§ **Task brief**:
Reproduce exactly the lines from the line containing "if x1 = x2 then" through the last line of the listing, and no others.

§ **Provided entries**:
====
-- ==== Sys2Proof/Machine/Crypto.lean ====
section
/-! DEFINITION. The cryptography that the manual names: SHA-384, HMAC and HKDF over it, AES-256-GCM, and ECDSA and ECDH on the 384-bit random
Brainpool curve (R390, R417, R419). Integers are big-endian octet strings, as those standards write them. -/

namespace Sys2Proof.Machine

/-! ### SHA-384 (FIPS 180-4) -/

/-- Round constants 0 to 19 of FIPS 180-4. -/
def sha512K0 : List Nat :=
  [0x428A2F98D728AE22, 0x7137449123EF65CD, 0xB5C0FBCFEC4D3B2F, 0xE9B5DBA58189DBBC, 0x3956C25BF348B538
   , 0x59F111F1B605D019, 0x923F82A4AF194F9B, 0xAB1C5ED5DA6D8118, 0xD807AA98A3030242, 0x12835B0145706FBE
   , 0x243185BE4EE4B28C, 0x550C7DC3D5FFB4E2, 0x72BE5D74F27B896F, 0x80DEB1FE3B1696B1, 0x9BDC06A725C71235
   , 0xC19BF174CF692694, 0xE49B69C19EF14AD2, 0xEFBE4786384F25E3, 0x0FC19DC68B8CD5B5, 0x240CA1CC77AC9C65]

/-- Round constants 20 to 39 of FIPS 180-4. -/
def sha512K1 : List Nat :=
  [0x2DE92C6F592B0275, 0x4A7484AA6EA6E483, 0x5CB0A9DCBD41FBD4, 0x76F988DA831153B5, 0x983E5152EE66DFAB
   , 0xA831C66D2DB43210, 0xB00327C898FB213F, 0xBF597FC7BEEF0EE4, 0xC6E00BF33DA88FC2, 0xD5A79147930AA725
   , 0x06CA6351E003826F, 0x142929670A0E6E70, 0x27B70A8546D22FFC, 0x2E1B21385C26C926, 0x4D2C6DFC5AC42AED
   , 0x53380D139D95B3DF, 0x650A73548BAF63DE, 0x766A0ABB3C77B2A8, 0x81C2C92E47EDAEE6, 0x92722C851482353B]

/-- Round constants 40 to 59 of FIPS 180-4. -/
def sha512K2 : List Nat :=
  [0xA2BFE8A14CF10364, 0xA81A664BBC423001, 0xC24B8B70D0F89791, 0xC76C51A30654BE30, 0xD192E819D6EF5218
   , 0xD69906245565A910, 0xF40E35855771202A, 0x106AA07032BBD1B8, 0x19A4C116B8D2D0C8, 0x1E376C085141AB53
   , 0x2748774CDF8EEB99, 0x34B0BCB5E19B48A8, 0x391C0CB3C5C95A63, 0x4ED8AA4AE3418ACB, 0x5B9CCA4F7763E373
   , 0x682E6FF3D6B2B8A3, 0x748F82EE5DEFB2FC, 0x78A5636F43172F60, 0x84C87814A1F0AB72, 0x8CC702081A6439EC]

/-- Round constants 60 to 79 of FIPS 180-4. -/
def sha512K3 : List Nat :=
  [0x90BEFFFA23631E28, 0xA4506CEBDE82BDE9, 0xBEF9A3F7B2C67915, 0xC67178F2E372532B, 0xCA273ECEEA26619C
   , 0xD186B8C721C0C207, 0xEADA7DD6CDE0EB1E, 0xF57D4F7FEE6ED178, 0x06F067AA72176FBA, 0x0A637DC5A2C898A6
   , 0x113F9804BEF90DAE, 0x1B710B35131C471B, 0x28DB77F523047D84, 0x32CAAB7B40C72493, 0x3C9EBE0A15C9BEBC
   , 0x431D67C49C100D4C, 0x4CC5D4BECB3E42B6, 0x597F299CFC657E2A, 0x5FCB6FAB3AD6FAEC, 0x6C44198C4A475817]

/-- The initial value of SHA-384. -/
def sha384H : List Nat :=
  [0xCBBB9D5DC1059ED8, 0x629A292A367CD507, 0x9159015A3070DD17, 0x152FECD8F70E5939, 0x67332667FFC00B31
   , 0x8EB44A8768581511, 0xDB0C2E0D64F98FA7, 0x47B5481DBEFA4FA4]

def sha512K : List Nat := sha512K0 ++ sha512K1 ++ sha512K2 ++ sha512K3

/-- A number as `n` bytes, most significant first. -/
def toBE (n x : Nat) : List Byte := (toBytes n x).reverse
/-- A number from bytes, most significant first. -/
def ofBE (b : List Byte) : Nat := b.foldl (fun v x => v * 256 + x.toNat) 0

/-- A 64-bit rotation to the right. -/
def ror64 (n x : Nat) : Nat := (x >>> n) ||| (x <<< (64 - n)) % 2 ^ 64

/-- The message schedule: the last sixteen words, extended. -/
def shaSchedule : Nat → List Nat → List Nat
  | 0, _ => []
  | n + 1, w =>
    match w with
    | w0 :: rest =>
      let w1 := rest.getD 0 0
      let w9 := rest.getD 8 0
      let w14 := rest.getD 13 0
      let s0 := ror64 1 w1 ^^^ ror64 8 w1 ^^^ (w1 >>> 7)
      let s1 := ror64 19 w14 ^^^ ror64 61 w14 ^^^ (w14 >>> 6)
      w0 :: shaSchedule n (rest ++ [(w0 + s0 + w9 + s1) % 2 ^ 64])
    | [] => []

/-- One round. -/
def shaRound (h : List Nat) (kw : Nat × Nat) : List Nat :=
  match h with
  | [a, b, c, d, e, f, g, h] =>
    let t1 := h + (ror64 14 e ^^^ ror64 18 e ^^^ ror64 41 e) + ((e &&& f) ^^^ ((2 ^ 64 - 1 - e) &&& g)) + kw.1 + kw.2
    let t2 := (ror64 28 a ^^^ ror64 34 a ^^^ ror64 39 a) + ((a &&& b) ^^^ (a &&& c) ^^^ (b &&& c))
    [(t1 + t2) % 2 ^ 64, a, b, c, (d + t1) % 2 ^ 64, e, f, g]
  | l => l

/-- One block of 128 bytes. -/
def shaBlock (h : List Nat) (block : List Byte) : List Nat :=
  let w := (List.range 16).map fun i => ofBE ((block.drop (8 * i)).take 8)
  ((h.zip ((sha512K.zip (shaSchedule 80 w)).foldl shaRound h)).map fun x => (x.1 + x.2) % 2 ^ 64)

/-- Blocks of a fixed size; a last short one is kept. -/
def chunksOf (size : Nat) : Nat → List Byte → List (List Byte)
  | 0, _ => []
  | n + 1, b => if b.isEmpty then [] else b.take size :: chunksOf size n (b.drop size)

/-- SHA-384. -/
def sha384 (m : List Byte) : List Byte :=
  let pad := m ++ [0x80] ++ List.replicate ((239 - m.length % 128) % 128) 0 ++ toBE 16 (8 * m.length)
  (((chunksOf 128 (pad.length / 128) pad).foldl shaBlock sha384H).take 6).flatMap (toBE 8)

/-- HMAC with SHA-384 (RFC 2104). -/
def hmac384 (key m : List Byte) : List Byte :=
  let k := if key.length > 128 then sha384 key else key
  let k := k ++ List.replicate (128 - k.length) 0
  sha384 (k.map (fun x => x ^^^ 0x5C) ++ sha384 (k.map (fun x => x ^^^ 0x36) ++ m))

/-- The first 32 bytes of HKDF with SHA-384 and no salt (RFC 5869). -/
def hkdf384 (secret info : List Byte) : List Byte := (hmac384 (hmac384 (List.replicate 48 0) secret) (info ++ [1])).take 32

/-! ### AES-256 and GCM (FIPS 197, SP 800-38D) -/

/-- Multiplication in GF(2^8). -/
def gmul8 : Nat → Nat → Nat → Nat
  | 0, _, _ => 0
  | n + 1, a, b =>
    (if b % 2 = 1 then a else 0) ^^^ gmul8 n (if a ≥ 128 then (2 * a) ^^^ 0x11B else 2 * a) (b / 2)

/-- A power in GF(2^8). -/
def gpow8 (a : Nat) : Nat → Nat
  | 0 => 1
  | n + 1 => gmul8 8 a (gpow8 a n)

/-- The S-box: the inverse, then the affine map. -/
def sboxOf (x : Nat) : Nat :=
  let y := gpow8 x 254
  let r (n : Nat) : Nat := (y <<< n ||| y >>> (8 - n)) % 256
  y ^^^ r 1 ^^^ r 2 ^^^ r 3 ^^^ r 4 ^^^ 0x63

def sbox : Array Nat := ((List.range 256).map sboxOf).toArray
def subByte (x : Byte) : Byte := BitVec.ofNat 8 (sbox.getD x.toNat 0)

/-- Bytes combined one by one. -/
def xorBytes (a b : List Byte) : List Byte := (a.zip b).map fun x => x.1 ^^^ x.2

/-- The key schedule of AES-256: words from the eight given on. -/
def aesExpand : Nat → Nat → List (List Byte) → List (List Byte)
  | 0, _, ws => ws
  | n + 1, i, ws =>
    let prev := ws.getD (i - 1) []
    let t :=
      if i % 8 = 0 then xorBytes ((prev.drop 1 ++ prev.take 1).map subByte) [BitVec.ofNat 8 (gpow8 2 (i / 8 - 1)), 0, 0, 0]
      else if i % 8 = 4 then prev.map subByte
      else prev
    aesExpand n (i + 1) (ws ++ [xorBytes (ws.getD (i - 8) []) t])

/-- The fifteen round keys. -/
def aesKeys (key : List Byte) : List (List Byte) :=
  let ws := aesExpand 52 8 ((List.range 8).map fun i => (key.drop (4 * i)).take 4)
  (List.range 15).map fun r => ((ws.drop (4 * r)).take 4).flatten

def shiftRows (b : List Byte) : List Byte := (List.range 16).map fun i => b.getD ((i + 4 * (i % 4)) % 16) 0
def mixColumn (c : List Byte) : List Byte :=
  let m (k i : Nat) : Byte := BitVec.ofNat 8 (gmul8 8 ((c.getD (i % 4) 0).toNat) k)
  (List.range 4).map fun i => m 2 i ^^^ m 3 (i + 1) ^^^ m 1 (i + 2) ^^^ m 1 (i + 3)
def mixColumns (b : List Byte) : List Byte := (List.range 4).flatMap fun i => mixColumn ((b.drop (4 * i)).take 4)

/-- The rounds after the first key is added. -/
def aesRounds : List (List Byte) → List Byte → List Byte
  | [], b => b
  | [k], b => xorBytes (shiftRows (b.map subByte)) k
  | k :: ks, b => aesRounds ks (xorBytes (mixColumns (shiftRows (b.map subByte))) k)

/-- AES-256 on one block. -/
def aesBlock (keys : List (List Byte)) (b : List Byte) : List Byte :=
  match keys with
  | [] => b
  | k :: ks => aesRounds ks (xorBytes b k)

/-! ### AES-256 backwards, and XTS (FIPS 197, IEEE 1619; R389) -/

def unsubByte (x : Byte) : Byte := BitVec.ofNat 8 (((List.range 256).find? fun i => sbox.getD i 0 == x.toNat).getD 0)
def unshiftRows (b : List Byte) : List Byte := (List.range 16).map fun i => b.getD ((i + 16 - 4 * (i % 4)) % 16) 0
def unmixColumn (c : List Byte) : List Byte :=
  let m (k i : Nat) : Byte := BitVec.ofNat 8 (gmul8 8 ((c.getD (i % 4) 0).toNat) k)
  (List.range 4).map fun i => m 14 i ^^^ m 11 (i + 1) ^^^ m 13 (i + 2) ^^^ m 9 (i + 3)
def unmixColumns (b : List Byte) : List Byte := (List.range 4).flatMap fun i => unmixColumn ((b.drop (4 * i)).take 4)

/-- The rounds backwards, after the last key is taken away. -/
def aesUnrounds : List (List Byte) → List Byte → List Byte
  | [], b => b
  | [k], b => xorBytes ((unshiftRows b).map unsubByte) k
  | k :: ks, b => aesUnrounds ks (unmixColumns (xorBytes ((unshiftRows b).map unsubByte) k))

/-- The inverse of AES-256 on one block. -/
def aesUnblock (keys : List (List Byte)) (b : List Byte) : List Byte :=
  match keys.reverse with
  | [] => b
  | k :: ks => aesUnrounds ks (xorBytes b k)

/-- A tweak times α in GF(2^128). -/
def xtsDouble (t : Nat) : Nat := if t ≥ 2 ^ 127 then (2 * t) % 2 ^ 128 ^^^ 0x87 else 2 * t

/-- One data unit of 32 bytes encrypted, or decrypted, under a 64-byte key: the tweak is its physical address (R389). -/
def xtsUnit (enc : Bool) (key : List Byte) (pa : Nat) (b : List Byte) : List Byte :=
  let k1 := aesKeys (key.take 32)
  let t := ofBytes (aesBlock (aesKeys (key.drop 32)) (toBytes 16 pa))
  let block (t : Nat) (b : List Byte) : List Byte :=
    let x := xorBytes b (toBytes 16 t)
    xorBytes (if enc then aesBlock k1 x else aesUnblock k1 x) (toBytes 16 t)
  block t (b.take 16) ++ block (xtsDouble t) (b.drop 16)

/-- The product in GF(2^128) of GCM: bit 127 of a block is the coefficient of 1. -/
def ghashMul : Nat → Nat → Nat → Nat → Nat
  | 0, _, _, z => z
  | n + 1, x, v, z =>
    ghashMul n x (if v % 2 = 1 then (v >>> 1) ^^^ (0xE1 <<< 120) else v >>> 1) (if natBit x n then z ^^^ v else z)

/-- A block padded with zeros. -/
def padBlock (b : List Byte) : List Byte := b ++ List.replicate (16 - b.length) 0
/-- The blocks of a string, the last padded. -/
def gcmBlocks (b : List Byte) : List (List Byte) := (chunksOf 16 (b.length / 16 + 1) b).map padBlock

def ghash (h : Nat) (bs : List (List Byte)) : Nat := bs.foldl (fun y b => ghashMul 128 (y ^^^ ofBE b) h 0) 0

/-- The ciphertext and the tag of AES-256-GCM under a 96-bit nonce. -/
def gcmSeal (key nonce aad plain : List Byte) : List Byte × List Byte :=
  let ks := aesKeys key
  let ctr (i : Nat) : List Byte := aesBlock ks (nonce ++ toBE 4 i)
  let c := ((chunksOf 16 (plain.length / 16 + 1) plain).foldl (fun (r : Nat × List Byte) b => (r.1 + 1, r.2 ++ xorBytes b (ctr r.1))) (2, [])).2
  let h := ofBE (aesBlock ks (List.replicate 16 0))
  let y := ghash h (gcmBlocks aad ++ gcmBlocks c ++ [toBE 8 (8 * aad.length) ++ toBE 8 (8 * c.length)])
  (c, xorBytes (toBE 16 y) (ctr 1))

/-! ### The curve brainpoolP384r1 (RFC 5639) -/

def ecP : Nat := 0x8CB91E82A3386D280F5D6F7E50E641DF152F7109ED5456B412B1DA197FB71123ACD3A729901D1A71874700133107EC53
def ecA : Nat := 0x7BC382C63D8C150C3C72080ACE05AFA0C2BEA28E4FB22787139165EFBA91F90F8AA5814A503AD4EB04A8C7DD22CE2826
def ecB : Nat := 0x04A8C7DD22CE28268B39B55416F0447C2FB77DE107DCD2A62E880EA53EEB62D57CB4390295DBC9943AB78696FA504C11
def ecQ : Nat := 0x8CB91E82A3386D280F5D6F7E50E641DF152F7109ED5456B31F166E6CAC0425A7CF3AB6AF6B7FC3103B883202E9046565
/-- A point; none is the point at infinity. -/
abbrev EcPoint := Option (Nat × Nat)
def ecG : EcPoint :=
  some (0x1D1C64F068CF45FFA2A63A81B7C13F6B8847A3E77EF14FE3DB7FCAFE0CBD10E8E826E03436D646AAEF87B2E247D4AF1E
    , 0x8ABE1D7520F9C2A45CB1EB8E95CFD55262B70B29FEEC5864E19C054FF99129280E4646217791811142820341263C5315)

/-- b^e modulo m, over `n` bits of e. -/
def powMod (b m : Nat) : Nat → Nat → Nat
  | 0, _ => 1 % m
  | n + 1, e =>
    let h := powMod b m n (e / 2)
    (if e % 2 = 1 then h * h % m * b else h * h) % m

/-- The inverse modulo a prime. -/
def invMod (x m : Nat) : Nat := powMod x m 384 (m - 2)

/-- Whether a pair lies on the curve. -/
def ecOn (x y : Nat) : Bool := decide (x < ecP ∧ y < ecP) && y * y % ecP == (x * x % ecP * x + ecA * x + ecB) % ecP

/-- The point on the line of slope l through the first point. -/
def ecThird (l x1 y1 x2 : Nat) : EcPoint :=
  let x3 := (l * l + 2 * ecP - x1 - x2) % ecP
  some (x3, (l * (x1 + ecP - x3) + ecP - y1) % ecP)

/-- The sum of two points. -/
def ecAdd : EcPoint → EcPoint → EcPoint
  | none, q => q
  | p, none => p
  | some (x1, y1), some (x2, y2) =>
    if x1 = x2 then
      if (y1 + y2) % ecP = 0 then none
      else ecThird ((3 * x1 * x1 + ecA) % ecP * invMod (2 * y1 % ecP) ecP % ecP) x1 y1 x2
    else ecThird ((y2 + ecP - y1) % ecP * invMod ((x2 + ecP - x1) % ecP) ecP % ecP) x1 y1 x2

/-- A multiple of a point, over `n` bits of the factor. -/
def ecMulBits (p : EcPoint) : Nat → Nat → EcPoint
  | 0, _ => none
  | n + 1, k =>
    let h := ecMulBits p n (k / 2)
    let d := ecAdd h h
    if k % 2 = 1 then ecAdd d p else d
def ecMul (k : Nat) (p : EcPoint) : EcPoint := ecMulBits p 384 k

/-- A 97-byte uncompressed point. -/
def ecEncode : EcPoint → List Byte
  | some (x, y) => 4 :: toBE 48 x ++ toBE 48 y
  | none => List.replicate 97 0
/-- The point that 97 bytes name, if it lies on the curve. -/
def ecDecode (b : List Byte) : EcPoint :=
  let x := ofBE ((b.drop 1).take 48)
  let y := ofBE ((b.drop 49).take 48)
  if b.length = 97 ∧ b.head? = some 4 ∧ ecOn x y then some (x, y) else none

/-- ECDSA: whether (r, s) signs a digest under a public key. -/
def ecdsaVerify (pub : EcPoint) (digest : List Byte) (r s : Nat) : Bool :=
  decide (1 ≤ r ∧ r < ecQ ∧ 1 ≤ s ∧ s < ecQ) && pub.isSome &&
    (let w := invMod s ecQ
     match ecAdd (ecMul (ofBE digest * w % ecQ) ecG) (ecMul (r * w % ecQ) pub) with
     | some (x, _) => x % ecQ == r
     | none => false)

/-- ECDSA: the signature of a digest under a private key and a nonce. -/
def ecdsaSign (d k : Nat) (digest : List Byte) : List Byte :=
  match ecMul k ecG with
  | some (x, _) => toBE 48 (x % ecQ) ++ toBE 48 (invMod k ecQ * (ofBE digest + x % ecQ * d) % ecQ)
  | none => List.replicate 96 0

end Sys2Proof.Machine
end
====
§ **Answer box**:
    if x1 = x2 then
      if (y1 + y2) % ecP = 0 then none
      else ecThird ((3 * x1 * x1 + ecA) % ecP * invMod (2 * y1 % ecP) ecP % ecP) x1 y1 x2
    else ecThird ((y2 + ecP - y1) % ecP * invMod ((x2 + ecP - x1) % ecP) ecP % ecP) x1 y1 x2

/-- A multiple of a point, over `n` bits of the factor. -/
def ecMulBits (p : EcPoint) : Nat → Nat → EcPoint
  | 0, _ => none
  | n + 1, k =>
    let h := ecMulBits p n (k / 2)
    let d := ecAdd h h
    if k % 2 = 1 then ecAdd d p else d
def ecMul (k : Nat) (p : EcPoint) : EcPoint := ecMulBits p 384 k

/-- A 97-byte uncompressed point. -/
def ecEncode : EcPoint → List Byte
  | some (x, y) => 4 :: toBE 48 x ++ toBE 48 y
  | none => List.replicate 97 0
/-- The point that 97 bytes name, if it lies on the curve. -/
def ecDecode (b : List Byte) : EcPoint :=
  let x := ofBE ((b.drop 1).take 48)
  let y := ofBE ((b.drop 49).take 48)
  if b.length = 97 ∧ b.head? = some 4 ∧ ecOn x y then some (x, y) else none

/-- ECDSA: whether (r, s) signs a digest under a public key. -/
def ecdsaVerify (pub : EcPoint) (digest : List Byte) (r s : Nat) : Bool :=
  decide (1 ≤ r ∧ r < ecQ ∧ 1 ≤ s ∧ s < ecQ) && pub.isSome &&
    (let w := invMod s ecQ
     match ecAdd (ecMul (ofBE digest * w % ecQ) ecG) (ecMul (r * w % ecQ) pub) with
     | some (x, _) => x % ecQ == r
     | none => false)

/-- ECDSA: the signature of a digest under a private key and a nonce. -/
def ecdsaSign (d k : Nat) (digest : List Byte) : List Byte :=
  match ecMul k ecG with
  | some (x, _) => toBE 48 (x % ecQ) ++ toBE 48 (invMod k ecQ * (ofBE digest + x % ecQ * d) % ecQ)
  | none => List.replicate 96 0

end Sys2Proof.Machine
end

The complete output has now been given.